Sample Paper on Offer and Acceptance on a Contract

Offer and Acceptance

An offer and acceptance is required for every contract. If an offer becomes is “agreeable”, it is paramount to “accept” based on the terms and conditions (Duhaime, 2007). When the offer has been accepted, it becomes valid. An acceptance gives a contract life. Through proper communication, the parties involved are required to accept the terms regarding product delivery. However, there are certain conditions that may limit acceptance of an offer hence affecting the validity of a contract.

First, there is the test of acceptance. This is where one party can decide to opposition the contract and hence end up breaching it. They can prove that they did not act or behave in a manner that shows that they intended to accept the agreement. In the test of acceptance, it is not easy for a party to be aware of the intentions of the other making acceptance unsatisfactory (Duhaime, 2007). It is nearly not possible for one party to reveal to the other their objective or intentions.

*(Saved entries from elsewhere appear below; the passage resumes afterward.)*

/-- What a fetch of kind `kind` turns out to be: staging parity as reported; a word of bad parity or NWAY as the check finds it; a sound
word can still be read with a parity error (R192, R193). -/
def Ene.checkKind (x : Ene) (kind addr : Nat) : Nat :=
  if kind = 3 then 3
  else match wordCheck (x.word addr) with
    | 0 => if kind = 1 then 1 else 0
    | k => k

/-- A machine check of an engine, at a fetch of its microcode (R192 to R194); a sound word takes no check of kind illegal. -/
def execMachineCheck (e : Fin 32) (kind : Fin 4) (fetch : UcFetch) (sent : List Byte) (s : State) : Host.Outcome State Fault Refusal :=
  s.run fun env d =>
    let a := (d.en e).fetch fetch
    let k := (d.en e).checkKind kind a
    if kind.val = 0 ∨ k = 0 then d else d.machineCheck env e k a sent

/-- A write of ENE_MOVE with GO 1 (R183, R202). -/
def Dev.eneMove (d : Dev) (e c : Nat) : Dev :=
  if !d.moveOk c e then d.event (ENE_EVT.MOVE_REFUSED.on e)
  else
    let d := d.forEach (List.range 32) (fun d f => d.upEn f (fun x => { x with moves := x.moves.filter (· != c) }))
    d.upEn e (fun x => { x with moves := x.moves ++ [c] })

def execEneMove (e : Fin 32) (c : Fin 256) (s : State) : Host.Outcome State Fault Refusal := s.run fun _ d => d.eneMove e c

/-- The engine is IDLE and no channel is bound to it (R203). -/
def Dev.eneFree (d : Dev) (e : Nat) : Bool := d.eneIdle e && (d.boundOf e).isEmpty

/-- A write of ENE_UC_HI: the word is stored at ADDR, which advances (R200, R203). -/
def execEneUcStore (e : Fin 32) (hi : Nat) (s : State) : Host.Outcome State Fault Refusal :=
  s.run fun _ d =>
    if !d.eneFree e then d.ignored (pageENE e) 0x058
    else if d.eneService e = 3 then d
    else
      let a := d.rd (ENE_UC_ADDR.ADDR.on e)
      let w := d.rd (ENE_UC_LO.DATA.on e) + hi % 65536 * 2 ^ 32
      let d := d.upEn e (fun x => { x with ucode := storeSet (fun _ => 0) x.ucode a w })
      ((d.wr (ENE_UC_ADDR.ADDR.on e) (a + 1)).wr (ENE_STS.SERVICE.on e) 2).wr (ENE_STS.ST_RESULT.on e) 0

/-- ENE_CTL.SELFTEST (R199, R203). -/
def execEneSelftest (e : Fin 32) (s : State) : Host.Outcome State Fault Refusal :=
  s.run fun _ d =>
    if !d.eneFree e then d.ignored (pageENE e) 0x040
    else d.wr (ENE_CTL.SELFTEST.on e) 1

/-- The self-test ends (R199, R200). -/
def execEneSelftestDone (e : Fin 32) (pass : Bool) (s : State) : Host.Outcome State Fault Refusal :=
  s.run fun _ d =>
    if !d.bit (ENE_CTL.SELFTEST.on e) || d.safe then d
    else
      let d := (d.wr (ENE_CTL.SELFTEST.on e) 0).wr (ENE_STS.ST_RESULT.on e) (if pass then 1 else 2)
      d.event (ENE_EVT.SELFTEST_DONE.on e)

/-- ENE_CTL.RELEASE (R196, R197, R199). -/
def execEneRelease (e : Fin 32) (s : State) : Host.Outcome State Fault Refusal :=
  s.run fun _ d =>
    if !d.eneIdle e then d.ignored (pageENE e) 0x040
    else if d.eneService e = 2 ∧ d.rd (ENE_STS.ST_RESULT.on e) = 1 then (d.wr (ENE_STS.SERVICE.on e) 1).bindWaiting
    else d

/-- ENE_CTL.RETIRE (R196, R199). -/
def Dev.eneRetire (d : Dev) (env : Env) (e : Nat) : Dev :=
  if !d.eneIdle e then d.ignored (pageENE e) 0x040
  else ((d.wr (ENE_STS.SERVICE.on e) 3).wr (ENE_CTL.RETIRE.on e) 1).rebindAll env e []

def execEneRetire (e : Fin 32) (s : State) : Host.Outcome State Fault Refusal := s.run fun env d => d.eneRetire env e

end Sys2Proof.Machine
end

Secondly, acceptance of the contract rules can also limit the entire process. The first rule involves making communications about the acceptance because of the possibility for declining the offer. However, there is a possibility of the offeror to reject the terms and conditions of communication for acceptance of what is known as waiver of communication (Sexton, 2013). The second rule that limits acceptance is that there must be no modifications made on the offer if it is accepted. This rule limits the power of the person accepting the offer because in case they decide to make any changes, it will nullify the offer that was originally given thus cannot be accepted by the other party.

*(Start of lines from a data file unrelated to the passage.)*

/-- The job starts on its engine, at word 4 x STAGE of its generation's bank (R207, R233); an encode job settles its picture's type, starts its rate control, and receives
its budget, allowance and ring claim (R99, R128, R188). -/
def Dev.issue (d : Dev) (j : Job) (e overhead : Nat) : Dev :=
  let d := d.setJobs (d.jobs.map (fun k => if k.same j then { k with engine := some e, reissue := none, filter := d.scaleFilter j.chn } else k))
  let d := d.count WDP_CNT_ISSUED.COUNT 1
  let d := if j.stage = 2 then
      let d := (d.decide_ j.chn j.pic).takeStore j.chn j.pic
      match (d.ch j.chn).pic j.pic with
      | none => d
      | some p =>
        let r := d.beginPic j.chn p overhead
        let q := { r.2 with hdr := r.2.hdr.or (some (r.1.picHdr j.chn r.2)) }
        let d := r.1.upPic j.chn j.pic (fun _ => q)
        match r.2.slice j.slice with
        | none => d
        | some s =>
          if s.issued then d
          else
            let f := d.sliceFigures j.chn r.2 j.slice
            let d := d.upSlice j.chn j.pic j.slice (fun s => { s with issued := true, b := f.1, h := f.2 })
            d.claim j.chn j.pic j.slice (d.encodeClaim j.chn j.slice f.2)
    else if j.stage = 1 then d.takeScaled j.chn j.pic
    else if j.stage = 4 then
      match ((d.ch j.chn).pic j.pic).bind (d.decOf j.chn) with
      | some q =>
        if q.store.isSome then d
        else
          let held := (d.dc j.chn).dpb.filterMap (·.store)
          let k := ((List.range (d.rd (CHN_DEC_LIMITS.REFS.on j.chn) + 1)).find? (fun k => !held.contains k)).getD 0
          d.upDpb j.chn q.key (fun q => { q with store := some k, claimed := d.outNext j.chn q.key })
      | none => d
    else d
  let w := (d.wr (PXE_JOB.ACTIVE.on e) 1).upPx e (fun x => { x with entry := 4 * j.stage })
  let w := ((w.wr (PXE_JOB.STAGE.on e) j.stage).wr (PXE_JOB.CHN.on e) j.chn).wr (PXE_JOB.PIC.on e) (d.jobPic j)
  let w := w.wr (PXE_JOB.BANK.on e) ((d.bankOf e j.gen).getD 0)
  if j.live then w else w.endRound (channelsOf (w.jobs.filter (fun k => !k.live && w.jobAllowed k overhead && w.genHeld k.gen)))

/-- WDP gives a free engine its next job (R237, R240 to R242).  `overhead` is the exact size of the access unit's headers, where
the job begins a picture (R123). -/
def execJobIssue (overhead : Nat) (s : State) : Host.Outcome State Fault Refusal :=
  s.run fun _ d =>
    if !d.open_ pageWDP then d
    else
      let d := d.noteReady overhead
      let allowed := d.jobs.filter (fun j => d.jobAllowed j overhead)
      let d := if allowed.any (fun j => !d.genHeld j.gen) then d.event WDP_EVT.NO_ENGINE else d
      let ready := allowed.filter (fun j => d.genHeld j.gen)
      match d.earliest (ready.filter (fun j => j.live && !(d.enginesFor j).isEmpty)) with
      | some j => (match d.engineFor j with | some e => d.issue j e overhead | none => d)
      | none =>
        let r := d.pickScheduled (ready.filter (fun j => !j.live))
        match r.2 with
        | none => r.1
        | some j => (match r.1.engineFor j with | some e => r.1.issue j e overhead | none => r.1)

/-- What the other slices of a picture in flight have produced by now (R130): never less than before, nor beyond their hard allowance. -/
def Pic.produced (p : Pic) (s : Nat) (others : List (Nat × Nat)) : Pic :=
  { p with slices := p.slices.map (fun x => match (if x.idx = s ∨ !x.issued ∨ x.encoded then none else lookupNat others x.idx) with
    | some n => { x with produced := max x.produced (min n x.h) }
    | none => x) }

/-- At row 0 a hard cap that is smaller than the level-1 prediction puts every row of the picture at level 2 (R139). -/
def Dev.capRows (d : Dev) (c : Nat) (p : Pic) (sl : Slice) (row : Nat) : Pic :=
  if row = 0 && !d.levelOneFits c p sl 0 p.cap then { p with level2From := some 0 } else p

/-- The row's quantiser and starvation level are chosen (R127). -/
def Dev.takeRow (d : Dev) (j : Job) (p : Pic) (sl : Slice) (row sofar : Nat) : Dev :=
  let p := d.capRows j.chn p sl row
  let d := d.upPic j.chn j.pic (fun x => { x with level2From := p.level2From })
  let ch := d.rowChoice j.chn p sl row sofar
  d.upSlice j.chn j.pic j.slice (fun x => { x with
    rowQ := x.rowQ ++ [(row, ch.1, ch.2)], sofar := x.sofar ++ [(row, sofar)], produced := sofar })

/-- An encode job reaches a CTU row: RCT gives it the row's quantiser and level (R127, R130).  A reissue receives those of the first
attempt (R139). -/
def execRowQuantiser (e : Fin 128) (row : Nat) (p : RowProgress) (s : State) : Host.Outcome State Fault Refusal :=
  s.run fun _ d =>
    match d.jobOn e with
    | none => d
    | some j =>
      if j.stage != 2 then d
      else match (d.ch j.chn).pic j.pic, ((d.ch j.chn).pic j.pic).bind (·.slice j.slice) with
        | some x, some sl =>
          if row != d.rowFrom j.chn j.slice + sl.rowQ.length || row ≥ d.rowTo j.chn j.slice || p.sofar > sl.h then d
          else
            let d := d.upPic j.chn j.pic (fun _ => x.produced j.slice p.others)
            d.takeRow j (x.produced j.slice p.others) sl row p.sofar
        | _, _ => d

/-- Lines `lo` to `hi` of a source picture hold what no job can read: a malformed block, or uncorrectable HBM data (R275, R292). -/
def Dev.srcUnreadable (d : Dev) (env : Env) (l : Nat) (p : SrcPic) (lo hi : Nat) : Bool :=
  if d.rd (CHN_SRC.KIND.on l) = 3 ∧ !p.still then
    d.badBlocks env (d.linkSurf l p.store) (d.c422 (d.sourceOf l)) lo hi (d.height (d.sourceOf l))
  else
    let n := rawStride (d.width l) (d.tenBit l)
    let base := if p.still then (d.ch l).hold.stillAddr else d.storeAt l 0 p.store
    let c := base + rawChroma (d.width l) (d.height l) (d.tenBit l)
    let within (a b : Nat) : Bool := d.poison.any (fun w => decide (a < w + 8) && decide (w < b))
    within (base + lo * n) (base + hi * n) || (if d.c422 l then within (c + lo * n) (c + hi * n) else within (c + lo / 2 * n) (c + cdiv hi 2 * n))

Thirdly, there is a standard form of the contract which must be signed for the two parties to accept the offer. In most cases, there is always a conflict of the forms where the two parties wants to add a liability waiver (Hobart Community Legal Service, 2013). This always rise in a legal dispute in which the parties will have to sign a contract that legally binds them, but they still may not agree about the standard terms which can force one party to withdraw.

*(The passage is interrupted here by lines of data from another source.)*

-- ==== Sys2Proof/Machine/Channels.lean ====
section
/-!
DEFINITION. The commands of a stream channel (R50 to R67, R70 to R72, R116, R543): what CHN_CMD starts, what the firmware
completes, and the end of a drain.
-/

namespace Sys2Proof.Machine

/-- A command completes: RESULT and DETAIL are written, BUSY returns to 0, CMD_DONE (R55). -/
def Dev.cmdResult (d : Dev) (c result detail : Nat) : Dev :=
  let d := ((d.wr (CHN_CMD_STS.RESULT.on c) result).wr (CHN_CMD_STS.DETAIL.on c) detail).wr (CHN_CMD_STS.BUSY.on c) 0
  (d.upCh c (fun x => { x with posted := none })).event (CHN_EVT.CMD_DONE.on c)

/-- The states in which a command is allowed (R50, R58). -/
def opAllowed (op : ChOp) (st : Nat) : Bool :=
  match op with
  | .configure => st == 0 || st == 1 || st == 5
  | .open_ | .close => st == 1 || st == 5
  | .drain => st == 2 || st == 3
  | .abort => st == 2 || st == 3 || st == 4

/-- Some member of the leader is neither CONFIGURED nor CLOSED. -/
def Dev.groupBusy (d : Dev) (c : Nat) : Bool :=
  !d.isDecode c && !d.isMember c && (d.membersOf c).any (fun m => d.chState m != 1)

/-- DRAINING begins (R51): source pictures not taken for coding leave, but for a mini-GOP that a leader with hierarchical B
pictures still codes; a decode channel decodes the units it holds complete and drops the rest, and the group it feeds holds (R48). -/
def Dev.startDrain (d : Dev) (e : Env) (c : Nat) : Dev :=
  let was := d.chState c
  let d := d.setState c 4
  if d.isDecode c then
    let d := if was = 2 then d.linkLost e.now c else d
    (Dev.drainJb e c ((d.dc c).jb.length + 1) d).decodeStep e c
  else if d.isMember c then d
  else
    let d := d.refresh c
    d.upCh c (fun x => { x with
      src := x.src.filter (fun p => x.pics.any (fun q => q.idx == p.idx && q.ptype != 3))
      storing := match x.storing with
        | some i => if x.pics.any (fun q => q.idx == i) then some i else none
        | none => none
      hold := { x.hold with enterNext := none, dues := [] } })

/-- A command that is in progress is carried out, posted to the firmware, or completed at once (R55).  R55 does not order its bullets: the safe
state goes before EN, EN before FRZ, FRZ before the state (DESIGN CHOICE, log entry 10). -/
def Dev.tryCommand (d : Dev) (e : Env) (c : Nat) (op : ChOp) : Dev :=
  if d.safe then d.cmdResult c 1 0
  else if !d.enabled (pageCHN c) then d.cmdResult c 2 0
  else if d.frozen (pageCHN c) then d
  else if !opAllowed op (d.chState c) then d.cmdResult c 1 0
  else match op with
    | .open_ => if d.bit (CHN_STATE.STALE.on c) then d.cmdResult c 1 0 else d
    | .drain => if d.groupBusy c then d.cmdResult c 8 0 else (d.startDrain e c).cmdResult c 0 0
    | .abort => (d.abortChannel e.now c).cmdResult c 0 0
    | _ => d

/-- A write of CHN_CMD (R55, R70). -/
def Dev.command (d : Dev) (e : Env) (c : Nat) (op : ChOp) : Dev :=
  if d.bit (CHN_CMD_STS.BUSY.on c) then d.wr (CHN_CMD_STS.REJECT.on c) 1
  else ((d.wr (CHN_CMD_STS.BUSY.on c) 1).upCh c (fun x => { x with posted := some op })).tryCommand e c op

/-- A command that waited for FRZ goes on (R55). -/
def Dev.resumeCommand (d : Dev) (e : Env) (c : Nat) : Dev :=
  match (d.ch c).posted with
  | some op => d.tryCommand e c op
  | none => d

/-- Entry to the safe state completes the commands in progress with BAD_STATE (R55, R444). -/
def Dev.refuseCommands (d : Dev) : Dev :=
  d.forEach (List.range 256) (fun d c => if (d.ch c).posted.isSome then d.cmdResult c 1 0 else d)

def execConfigure (c : Fin 256) (s : State) : Host.Outcome State Fault Refusal := s.run fun e d => d.command e c .configure
def execOpenChannel (c : Fin 256) (s : State) : Host.Outcome State Fault Refusal := s.run fun e d => d.command e c .open_
def execDrain (c : Fin 256) (s : State) : Host.Outcome State Fault Refusal := s.run fun e d => d.command e c .drain
def execAbort (c : Fin 256) (s : State) : Host.Outcome State Fault Refusal := s.run fun e d => d.command e c .abort
def execClose (c : Fin 256) (s : State) : Host.Outcome State Fault Refusal := s.run fun e d => d.command e c .close

/-! What the firmware does. -/

/-- The source a channel's CHN_SRC names for holding (R45). -/
def Dev.srcNamed (d : Dev) (c : Nat) : SrcHold :=
  if d.isDecode c then .none
  else match d.rd (CHN_SRC.KIND.on c) with
    | 2 => .flow (d.rd (CHN_SRC.IDX.on c))
    | 3 => .decode (d.rd (CHN_SRC.IDX.on c))
    | _ => .none

/-- Another channel holds the source (R45). -/
def Dev.srcBusy (d : Dev) (c : Nat) : Bool :=
  d.srcNamed c != .none && (List.range 256).any (fun k => k != c && (d.ch k).held == d.srcNamed c)

/-- The channel's SYN chunks go back to the pool. -/
def Dev.dropSyn (d : Dev) (c : Nat) : Dev := (d.freeAll 2 (d.ch c).syn).upCh c (fun x => { x with syn := [], synChunks := 0 })

/-- The pool buffers a channel needs: pool, group, number (R187, R365, R375). -/
def Dev.needsOf (d : Dev) (c : Nat) : List (Nat × Nat × Nat) :=
  let syn := (2, d.rd (BPM_MAP.SYN.bk c), d.synChunks c)
  if d.isDecode c then [(0, d.rd (BPM_MAP.PKT.bk c), d.rd (CHN_DEC_JB.PKTS.on c)), syn]
  else if !d.bit (CHN_SINK.EGRESS.on c) then [syn]
  else
    let ts := d.rd (CHN_PKT_CFG.XPORT.on c) != 0
    let pay := if ts then 1288 else max 1 (d.maxPay c)
    let s := if ts then 0 else d.nSlices c
    let w := if d.bit (CHN_RTX_CFG.EN.on c) then d.rd (CHN_RTX_CFG.RTX_MS.on c) else 20
    let peak := d.rd (CHN_RC_PEAK.RATE.on c)
    let bm := peak * d.rd (CHN_RC_BUF.BUF_MS.on c) / 8
    let den := max 1 (d.rateDen c)
    -- the two terms over pay * 1,000 * den
    let pkt := cdiv ((bm * 1000 + peak * 125 * w) * den + d.rateNum c * (s + 1) * w * pay) (pay * 1000 * den) + 16
    [(0, d.rd (BPM_MAP.PKT.bk c), pkt), (1, d.rd (BPM_MAP.SLC.bk c), d.par c + 2 + cdiv bm 65536), syn]

/-- What the channels of a group of a pool need together. -/
def Dev.needSum (d : Dev) (p g : Nat) : Nat :=
  ((List.range 256).map (fun k => sumBy ((d.ch k).needs.filter (fun n => n.1 == p && n.2.1 == g)) (·.2.2))).sum

/-- MIN of the groups of some needs is set to what their channels need together (R365, R366): the first bank that refuses it, and the
state. -/
def Dev.setMins (d : Dev) : List (Nat × Nat × Nat) → Option Nat × Dev
  | [] => (none, d)
  | n :: r =>
    let t := d.setMin n.1 n.2.1 (d.needSum n.1 n.2.1)
    if t.1 then t.2.setMins r else (some (grpBank n.1 n.2.1), t.2)

/-- The channel's needs become `needs` in the minima of the groups concerned, those it leaves first. -/
def Dev.reserve (d : Dev) (c : Nat) (needs : List (Nat × Nat × Nat)) : Option Nat × Dev :=
  let old := (d.ch c).needs
  (d.upCh c (fun x => { x with needs := needs })).setMins (old.filter (fun n => !needs.any (fun m => m.1 == n.1 && m.2.1 == n.2.1)) ++ needs)

/-- The SYN chunks of the channel's reserve are taken from the minimum of its group (R187, R365); none where they cannot be taken. -/
def Dev.takeSyn (d : Dev) (c : Nat) : Option (Bool × Dev) :=
  let n := d.synChunks c
  let g := d.rd (BPM_MAP.SYN.bk c)
  if d.rd (BPM_GRP_STS.USED.bk (grpBank 2 g)) + n > d.rd (BPM_GRP_MIN.MIN.bk (grpBank 2 g)) then none
  else
    let r := d.allocMany 2 g n
    if r.1 then some (true, r.2.2.upCh c (fun x => { x with syn := r.2.1.map (fun a => (g, a)), synChunks := n })) else some (false, r.2.2)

The forth condition that may limit acceptance is the postal rule which may be convenient for one party and not the other party. This rule may limit one party because it excludes any contract that involves letters that have been incorrectly addressed (McKendrick, 2012). It also rejects other forms of communication modes. It means that the parties must use post to mediate for the offer to be accepted. One party may find this rule to be rigid since they consider other means of communication to be better than postal. They may therefore decide to reject the offer which limits acceptance.

Lastly, the time set for accepting the offer may limit acceptance. An offer can easily be rejected because the time that was set had elapsed. There is a period that has been set for the offer to be available without which it will not be accepted. The offeree is expected to accept the offer within the time that was specified failure to which the offer is terminated (Lawresources, n.d).

In conclusion, if any of the above five conditions are not met by the two parties there is possibility for the offer to be rejected. In most cases, one or two of the conditions have limited several people from accepting an offer. These approaches and rules may seem traditional, but they are paramount for the acceptance of an offer and signing of a contract.




Duhaime, L. (2007, May 7). Offer and acceptance. Retrieved from

Hobart Community Legal Service. (2013).Offer and acceptance. Retrieved from

Lawresources. (n.d). Contractual agreement: Offer and acceptance. Retrieved from

McKendrick, E. (2012). Contract law text, cases and materials. Great Britain: Oxford University Press.

Sexton, B. (2013).Contract law: Offer and acceptance. London: Sweet & Maxwell’s Nutshells.